Divinyl ether

Divinyl ether
Names
Preferred IUPAC name
(Ethenyloxy)ethene
Other names
divinyl ether, divinyl oxide, ethenoxyethene, vinyl ether
Identifiers
3D model (JSmol)
ChEBI
ChEMBL
ChemSpider
ECHA InfoCard 100.003.383 Edit this at Wikidata
EC Number
  • 203-720-5
KEGG
UNII
UN number 1167
  • InChI=1S/C4H6O/c1-3-5-4-2/h3-4H,1-2H2
    Key: QYKIQEUNHZKYBP-UHFFFAOYSA-N
  • O(\C=C)\C=C
Properties
O(CH=CH2)2
Molar mass 70.091 g·mol−1
Appearance colorless liquid or gas
Melting point −101 °C (−150 °F; 172 K)
Boiling point 28.3 °C (82.9 °F; 301.4 K)
Hazards
Occupational safety and health (OHS/OSH):
Main hazards
flammable
NFPA 704 (fire diamond)
NFPA 704 four-colored diamondHealth 2: Intense or continued but not chronic exposure could cause temporary incapacitation or possible residual injury. E.g. chloroformFlammability 4: Will rapidly or completely vaporize at normal atmospheric pressure and temperature, or is readily dispersed in air and will burn readily. Flash point below 23 °C (73 °F). E.g. propaneInstability 2: Undergoes violent chemical change at elevated temperatures and pressures, reacts violently with water, or may form explosive mixtures with water. E.g. white phosphorusSpecial hazards (white): no code
2
4
2
Except where otherwise noted, data are given for materials in their standard state (at 25 °C [77 °F], 100 kPa).

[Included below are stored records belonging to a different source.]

-- ==== Sys2Proof/Machine/Dispatch.lean ====
section
/-! DEFINITION. The one dispatch of the machine: each instruction and each event to its meaning. -/

namespace Sys2Proof.Machine

/-- Performs one instruction for the gang that `cur` names, or one event. -/
def exec (i : Instr) (s : State) : Host.Outcome State Fault Refusal :=
  match i with
  | .nop h o => Sys2Proof.Machine.execNop h o s
  | .mov h o => Sys2Proof.Machine.execMov h o s
  | .movi h o => Sys2Proof.Machine.execMovi h o s
  | .movih h o => Sys2Proof.Machine.execMovih h o s
  | .add h o => Sys2Proof.Machine.execAdd h o s
  | .addi h o => Sys2Proof.Machine.execAddi h o s
  | .sub h o => Sys2Proof.Machine.execSub h o s
  | .neg h o => Sys2Proof.Machine.execNeg h o s
  | .mul h o => Sys2Proof.Machine.execMul h o s
  | .muli h o => Sys2Proof.Machine.execMuli h o s
  | .mulhi h o => Sys2Proof.Machine.execMulhi h o s
  | .mad h o => Sys2Proof.Machine.execMad h o s
  | .madw h o => Sys2Proof.Machine.execMadw h o s
  | .minI h o => Sys2Proof.Machine.execMinI h o s
  | .maxI h o => Sys2Proof.Machine.execMaxI h o s
  | .absI h o => Sys2Proof.Machine.execAbsI h o s
  | .clamp h o => Sys2Proof.Machine.execClamp h o s
  | .andB h o => Sys2Proof.Machine.execAndB h o s
  | .andi h o => Sys2Proof.Machine.execAndi h o s
  | .orB h o => Sys2Proof.Machine.execOrB h o s
  | .ori h o => Sys2Proof.Machine.execOri h o s
  | .xorB h o => Sys2Proof.Machine.execXorB h o s
  | .xori h o => Sys2Proof.Machine.execXori h o s
  | .notB h o => Sys2Proof.Machine.execNotB h o s
  | .andn h o => Sys2Proof.Machine.execAndn h o s
  | .shl h o => Sys2Proof.Machine.execShl h o s
  | .shr h o => Sys2Proof.Machine.execShr h o s
  | .shi h o => Sys2Proof.Machine.execShi h o s
  | .rol h o => Sys2Proof.Machine.execRol h o s
  | .ror h o => Sys2Proof.Machine.execRor h o s
  | .bfe h o => Sys2Proof.Machine.execBfe h o s
  | .bfi h o => Sys2Proof.Machine.execBfi h o s
  | .popc h o => Sys2Proof.Machine.execPopc h o s
  | .clz h o => Sys2Proof.Machine.execClz h o s
  | .brev h o => Sys2Proof.Machine.execBrev h o s
  | .sel h o => Sys2Proof.Machine.execSel h o s
  | .setp h o => Sys2Proof.Machine.execSetp h o s
  | .setpi h o => Sys2Proof.Machine.execSetpi h o s
  | .lea h o => Sys2Proof.Machine.execLea h o s
  | .rdlane h o => Sys2Proof.Machine.execRdlane h o s
  | .wrlane h o => Sys2Proof.Machine.execWrlane h o s
  | .sext h o => Sys2Proof.Machine.execSext h o s
  | .zext h o => Sys2Proof.Machine.execZext h o s
  | .plop h o => Sys2Proof.Machine.execPlop h o s
  | .pmov h o => Sys2Proof.Machine.execPmov h o s
  | .mlop h o => Sys2Proof.Machine.execMlop h o s
  | .mmov h o => Sys2Proof.Machine.execMmov h o s
  | .ballot h o => Sys2Proof.Machine.execBallot h o s
  | .anyP h o => Sys2Proof.Machine.execAnyP h o s
  | .allP h o => Sys2Proof.Machine.execAllP h o s
  | .mfirst h o => Sys2Proof.Machine.execMfirst h o s
  | .mcount h o => Sys2Proof.Machine.execMcount h o s
  | .mtop h o => Sys2Proof.Machine.execMtop h o s
  | .mseti h o => Sys2Proof.Machine.execMseti h o s
  | .pseti h o => Sys2Proof.Machine.execPseti h o s
  | .br h o => Sys2Proof.Machine.execBr h o s
  | .brx h o => Sys2Proof.Machine.execBrx h o s
  | .call h o => Sys2Proof.Machine.execCall h o s
  | .calli h o => Sys2Proof.Machine.execCalli h o s
  | .tcall h o => Sys2Proof.Machine.execTcall h o s
  | .tcallIndirect h o => Sys2Proof.Machine.execTcallIndirect h o s
  | .ret h o => Sys2Proof.Machine.execRet h o s
  | .frame h o => Sys2Proof.Machine.execFrame h o s
  | .regang h o => Sys2Proof.Machine.execRegang h o s
  | .regangPoint core slot => Sys2Proof.Machine.execRegangPoint core slot s
  | .gate h o => Sys2Proof.Machine.execGate h o s
  | .gret h o => Sys2Proof.Machine.execGret h o s
  | .yield h o => Sys2Proof.Machine.execYield h o s
  | .exit h o => Sys2Proof.Machine.execExit h o s
  | .trap h o => Sys2Proof.Machine.execTrap h o s
  | .bkpt h o => Sys2Proof.Machine.execBkpt h o s
  | .waitk h o => Sys2Proof.Machine.execWaitk h o s
  | .supret h o => Sys2Proof.Machine.execSupret h o s
  | .fadd h o => Sys2Proof.Machine.execFadd h o s
  | .fsub h o => Sys2Proof.Machine.execFsub h o s
  | .fmul h o => Sys2Proof.Machine.execFmul h o s
  | .ffma h o => Sys2Proof.Machine.execFfma h o s
  | .fmin h o => Sys2Proof.Machine.execFmin h o s
  | .fmax h o => Sys2Proof.Machine.execFmax h o s
  | .fabs h o => Sys2Proof.Machine.execFabs h o s
  | .fneg h o => Sys2Proof.Machine.execFneg h o s
  | .fsetp h o => Sys2Proof.Machine.execFsetp h o s
  | .fclass h o => Sys2Proof.Machine.execFclass h o s
  | .frcp h o => Sys2Proof.Machine.execFrcp h o s
  | .fsqrt h o => Sys2Proof.Machine.execFsqrt h o s
  | .frsq h o => Sys2Proof.Machine.execFrsq h o s
  | .fexp2 h o => Sys2Proof.Machine.execFexp2 h o s
  | .flog2 h o => Sys2Proof.Machine.execFlog2 h o s
  | .faddi h o => Sys2Proof.Machine.execFaddi h o s
  | .fmuli h o => Sys2Proof.Machine.execFmuli h o s
  | .fdot2 h o => Sys2Proof.Machine.execFdot2 h o s
  | .frnd h o => Sys2Proof.Machine.execFrnd h o s
  | .dadd h o => Sys2Proof.Machine.execDadd h o s
  | .dsub h o => Sys2Proof.Machine.execDsub h o s
  | .dmul h o => Sys2Proof.Machine.execDmul h o s
  | .dfma h o => Sys2Proof.Machine.execDfma h o s
  | .dmin h o => Sys2Proof.Machine.execDmin h o s
  | .dmax h o => Sys2Proof.Machine.execDmax h o s
  | .dsetp h o => Sys2Proof.Machine.execDsetp h o s
  | .dsqrt h o => Sys2Proof.Machine.execDsqrt h o s
  | .cvt h o => Sys2Proof.Machine.execCvt h o s
  | .pcvt h o => Sys2Proof.Machine.execPcvt h o s
  | .qblk h o => Sys2Proof.Machine.execQblk h o s
  | .xshf h o => Sys2Proof.Machine.execXshf h o s
  | .xbcast h o => Sys2Proof.Machine.execXbcast h o s
  | .xred h o => Sys2Proof.Machine.execXred h o s
  | .xscan h o => Sys2Proof.Machine.execXscan h o s
  | .ld h o => Sys2Proof.Machine.execLd h o s
  | .ldH h o => Sys2Proof.Machine.execLdH h o s
  | .st h o => Sys2Proof.Machine.execSt h o s
  | .lds h o => Sys2Proof.Machine.execLds h o s
  | .sts h o => Sys2Proof.Machine.execSts h o s
  | .ldl h o => Sys2Proof.Machine.execLdl h o s
  | .atom h o => Sys2Proof.Machine.execAtom h o s
  | .atoms h o => Sys2Proof.Machine.execAtoms h o s
  | .acq h o => Sys2Proof.Machine.execAcq h o s
  | .rel h o => Sys2Proof.Machine.execRel h o s
  | .fence h o => Sys2Proof.Machine.execFence h o s
  | .seal h o => Sys2Proof.Machine.execSeal h o s
  | .xkick h o => Sys2Proof.Machine.execXkick h o s
  | .lbinit h o => Sys2Proof.Machine.execLbinit h o s
  | .lbarrive h o => Sys2Proof.Machine.execLbarrive h o s
  | .lbwait h o => Sys2Proof.Machine.execLbwait h o s
  | .landingRelease core slot low => Sys2Proof.Machine.execLandingRelease core slot low s
  | .ringget h o => Sys2Proof.Machine.execRingget h o s
  | .ringgetFree h o => Sys2Proof.Machine.execRinggetFree h o s
  | .ringSlotTaken core slot low => Sys2Proof.Machine.execRingSlotTaken core slot low s
  | .ringput h o => Sys2Proof.Machine.execRingput h o s
  | .ringputFill h o => Sys2Proof.Machine.execRingputFill h o s
  | .barr h o => Sys2Proof.Machine.execBarr h o s
  | .barrierRelease core group k => Sys2Proof.Machine.execBarrierRelease core group k s
  | .launch h o => Sys2Proof.Machine.execLaunch h o s
  | .rdctr h o => Sys2Proof.Machine.execRdctr h o s
  | .rdtick h o => Sys2Proof.Machine.execRdtick h o s
  | .mfs h o => Sys2Proof.Machine.execMfs h o s
  | .mts h o => Sys2Proof.Machine.execMts h o s
  | .mshape h o => Sys2Proof.Machine.execMshape h o s
  | .mteam h o => Sys2Proof.Machine.execMteam h o s
  | .mteamRd h o => Sys2Proof.Machine.execMteamRd h o s
  | .mstride h o => Sys2Proof.Machine.execMstride h o s
  | .mfence h o => Sys2Proof.Machine.execMfence h o s
  | .bfly h o => Sys2Proof.Machine.execBfly h o s
  | .bchain h o => Sys2Proof.Machine.execBchain h o s
  | .latchOpen core slot => Sys2Proof.Machine.execLatchOpen core slot s
  | .mscale h o => Sys2Proof.Machine.execMscale h o s
  | .mscaleOut h o => Sys2Proof.Machine.execMscaleOut h o s
  | .mwait h o => Sys2Proof.Machine.execMwait h o s
  | .mload h o => Sys2Proof.Machine.execMload h o s
  | .mstore h o => Sys2Proof.Machine.execMstore h o s
  | .mzero h o => Sys2Proof.Machine.execMzero h o s
  | .stageChunk core pairs => Sys2Proof.Machine.execStageChunk core pairs s
  | .stageComplete core => Sys2Proof.Machine.execStageComplete core s
  | .resultComplete core slot id => Sys2Proof.Machine.execResultComplete core slot id s
  | .copyChunkStart core req => Sys2Proof.Machine.execCopyChunkStart core req s
  | .copyChunkLand core chunk => Sys2Proof.Machine.execCopyChunkLand core chunk s
  | .spillLanded core slot slice => Sys2Proof.Machine.execSpillLanded core slot slice s
  | .undertowRefill core slot slice => Sys2Proof.Machine.execUndertowRefill core slot slice s
  | .pendingFaultDelivery core slot low => Sys2Proof.Machine.execPendingFaultDelivery core slot low s
  | .issueCycle core pipe => Sys2Proof.Machine.execIssueCycle core pipe s
  | .pendingStarvation core pipe => Sys2Proof.Machine.execPendingStarvation core pipe s
  | .fetchLineFill core slot low => Sys2Proof.Machine.execFetchLineFill core slot low s
  | .forcedPublication core => Sys2Proof.Machine.execForcedPublication core s
  | .segmentWriteDone core => Sys2Proof.Machine.execSegmentWriteDone core s
  | .foldNotice core home => Sys2Proof.Machine.execFoldNotice core home s
  | .noticeAck core => Sys2Proof.Machine.execNoticeAck core s
  | .ebbFold home => Sys2Proof.Machine.execEbbFold home s
  | .homeAtomic core slot id lane => Sys2Proof.Machine.execHomeAtomic core slot id lane s
  | .shootdownAck core => Sys2Proof.Machine.execShootdownAck core s
  | .replayEntryExpiry index => Sys2Proof.Machine.execReplayEntryExpiry index s
  | .atomunkWindowClose core slot id lane => Sys2Proof.Machine.execAtomunkWindowClose core slot id lane s
  | .routedRecordAck core => Sys2Proof.Machine.execRoutedRecordAck core s
  | .appCoreWrite pa bytes => Sys2Proof.Machine.execAppCoreWrite pa bytes s
  | .pcieRequest requester va access => Sys2Proof.Machine.execPcieRequest requester va access s
  | .dispatchTurn cls => Sys2Proof.Machine.execDispatchTurn cls s
  | .classHold vi region => Sys2Proof.Machine.execClassHold vi region s
  | .dependenceMet launch linear dep => Sys2Proof.Machine.execDependenceMet launch linear dep s
  | .workgroupEnd core group => Sys2Proof.Machine.execWorkgroupEnd core group s
  | .preemptRequest core group => Sys2Proof.Machine.execPreemptRequest core group s
  | .yieldSave core group => Sys2Proof.Machine.execYieldSave core group s
  | .forcedSave core group => Sys2Proof.Machine.execForcedSave core group s
  | .watchdog core slot low => Sys2Proof.Machine.execWatchdog core slot low s
  | .debugResume core slot => Sys2Proof.Machine.execDebugResume core slot s
  | .debugStep core slot => Sys2Proof.Machine.execDebugStep core slot s
  | .debugKill core slot => Sys2Proof.Machine.execDebugKill core slot s
  | .daccRead core slot slice lane reg => Sys2Proof.Machine.execDaccRead core slot slice lane reg s
  | .daccWrite core slot slice lane reg => Sys2Proof.Machine.execDaccWrite core slot slice lane reg s
  | .counterFreeze core hold => Sys2Proof.Machine.execCounterFreeze core hold s
  | .tracePeriodicSync core => Sys2Proof.Machine.execTracePeriodicSync core s
  | .traceLoss core => Sys2Proof.Machine.execTraceLoss core s
  | .scrubRead stack found => Sys2Proof.Machine.execScrubRead stack found s
  | .wearRefresh island word => Sys2Proof.Machine.execWearRefresh island word s
  | .stoptick => Sys2Proof.Machine.execStoptick s
  | .clockRestart => Sys2Proof.Machine.execClockRestart s
  | .submit vi va => Sys2Proof.Machine.execSubmit vi va s
  | .fdrelease vi value => Sys2Proof.Machine.execFdrelease vi value s
  | .ovfClear vi => Sys2Proof.Machine.execOvfClear vi s
  | .configBlockWrite vi offset value => Sys2Proof.Machine.execConfigBlockWrite vi offset value s
  | .domainWordWrite value => Sys2Proof.Machine.execDomainWordWrite value s
  | .registerWrite target value => Sys2Proof.Machine.execRegisterWrite target value s
  | .linkTraining port peer => Sys2Proof.Machine.execLinkTraining port peer s
  | .flitReceive port seq crcOk => Sys2Proof.Machine.execFlitReceive port seq crcOk s
  | .peerLost peer => Sys2Proof.Machine.execPeerLost peer s
  | .powerWindow draw => Sys2Proof.Machine.execPowerWindow draw s
  | .thermalStep island celsius => Sys2Proof.Machine.execThermalStep island celsius s
  | .thermalShutdown island celsius => Sys2Proof.Machine.execThermalShutdown island celsius s
  | .powerOnBoot images => Sys2Proof.Machine.execPowerOnBoot images s
  | .imageLoad image => Sys2Proof.Machine.execImageLoad image s
  | .fuseCommit vi index upTo => Sys2Proof.Machine.execFuseCommit vi index upTo s
  | .attestationReport nonce => Sys2Proof.Machine.execAttestationReport nonce s
  | .filterRefusal pa => Sys2Proof.Machine.execFilterRefusal pa s
  | .translationWalkDone core slot => Sys2Proof.Machine.execTranslationWalkDone core slot s
  | .faultServed saved => Sys2Proof.Machine.execFaultServed saved s
  | .watchdogRelease saved => Sys2Proof.Machine.execWatchdogRelease saved s
  | .standby => Sys2Proof.Machine.execStandby s

end Sys2Proof.Machine
end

Divinyl ether is the organic compound with the formula O(CH=CH2)2. It is a colorless, volatile liquid that has mainly been of interest as an inhalation anesthetic. It is prepared by treating bis(chloroethyl) ether with base.[1]

History

The analytical techniques used to study its pharmacology laid the groundwork for the testing of new anesthetic agents. Vinyl ether was first prepared in 1887 by Semmler from its sulfur substituted analogue, divinyl sulfide (obtained from the essential oil of Allium ursinum L.), by reaction with silver oxide. In 1899, Knorr and Matthes obtained low yields of vinyl ether by exhaustive methylation of morpholine.[2]

Cretcher et al. reported, in 1925, what would become the foundation for one industrial method used to produce vinyl ether. It was stated that the action of heated sodium hydroxide upon β,β`-dichlorodiethyl ether produced a liquid boiling at 39 °C (among other identified products).[2] However, in a subtly modified process Hibbert et al. reported the isolation of a product boiling at 34-35 °C, "divinyl ether". Finally, in 1929, a patent issued to Merck & Co reported isolation of vinyl ether boiling ca. 28 °C. The currently accepted boiling point of vinyl ether is 28.3 °C; the Merck patent, therefore, was the first to report the isolation of a pure product.

Even before its isolation and characterization, the application of an unsaturated ether as an anesthetic interested some pharmacologists. One such pharmacologist, Chauncey Leake, was particularly captivated by the then theoretical vinyl ether. Leake predicted that vinyl ether would combine the properties of two anesthetic agents, ethyl ether, and ethylene.[3]

As an anesthetic ethylene has many favorable properties, although its very low potency often requires hypoxic conditions to achieve full anesthesia. Ethyl ether, on the other hand, is a relatively potent anesthetic but falls short of ethylene in some respects. In comparison to ethyl ether, ethylene has a much lower occurrence of post operative nausea; additionally, ethylene has faster induction and recovery times than ethyl ether.[4]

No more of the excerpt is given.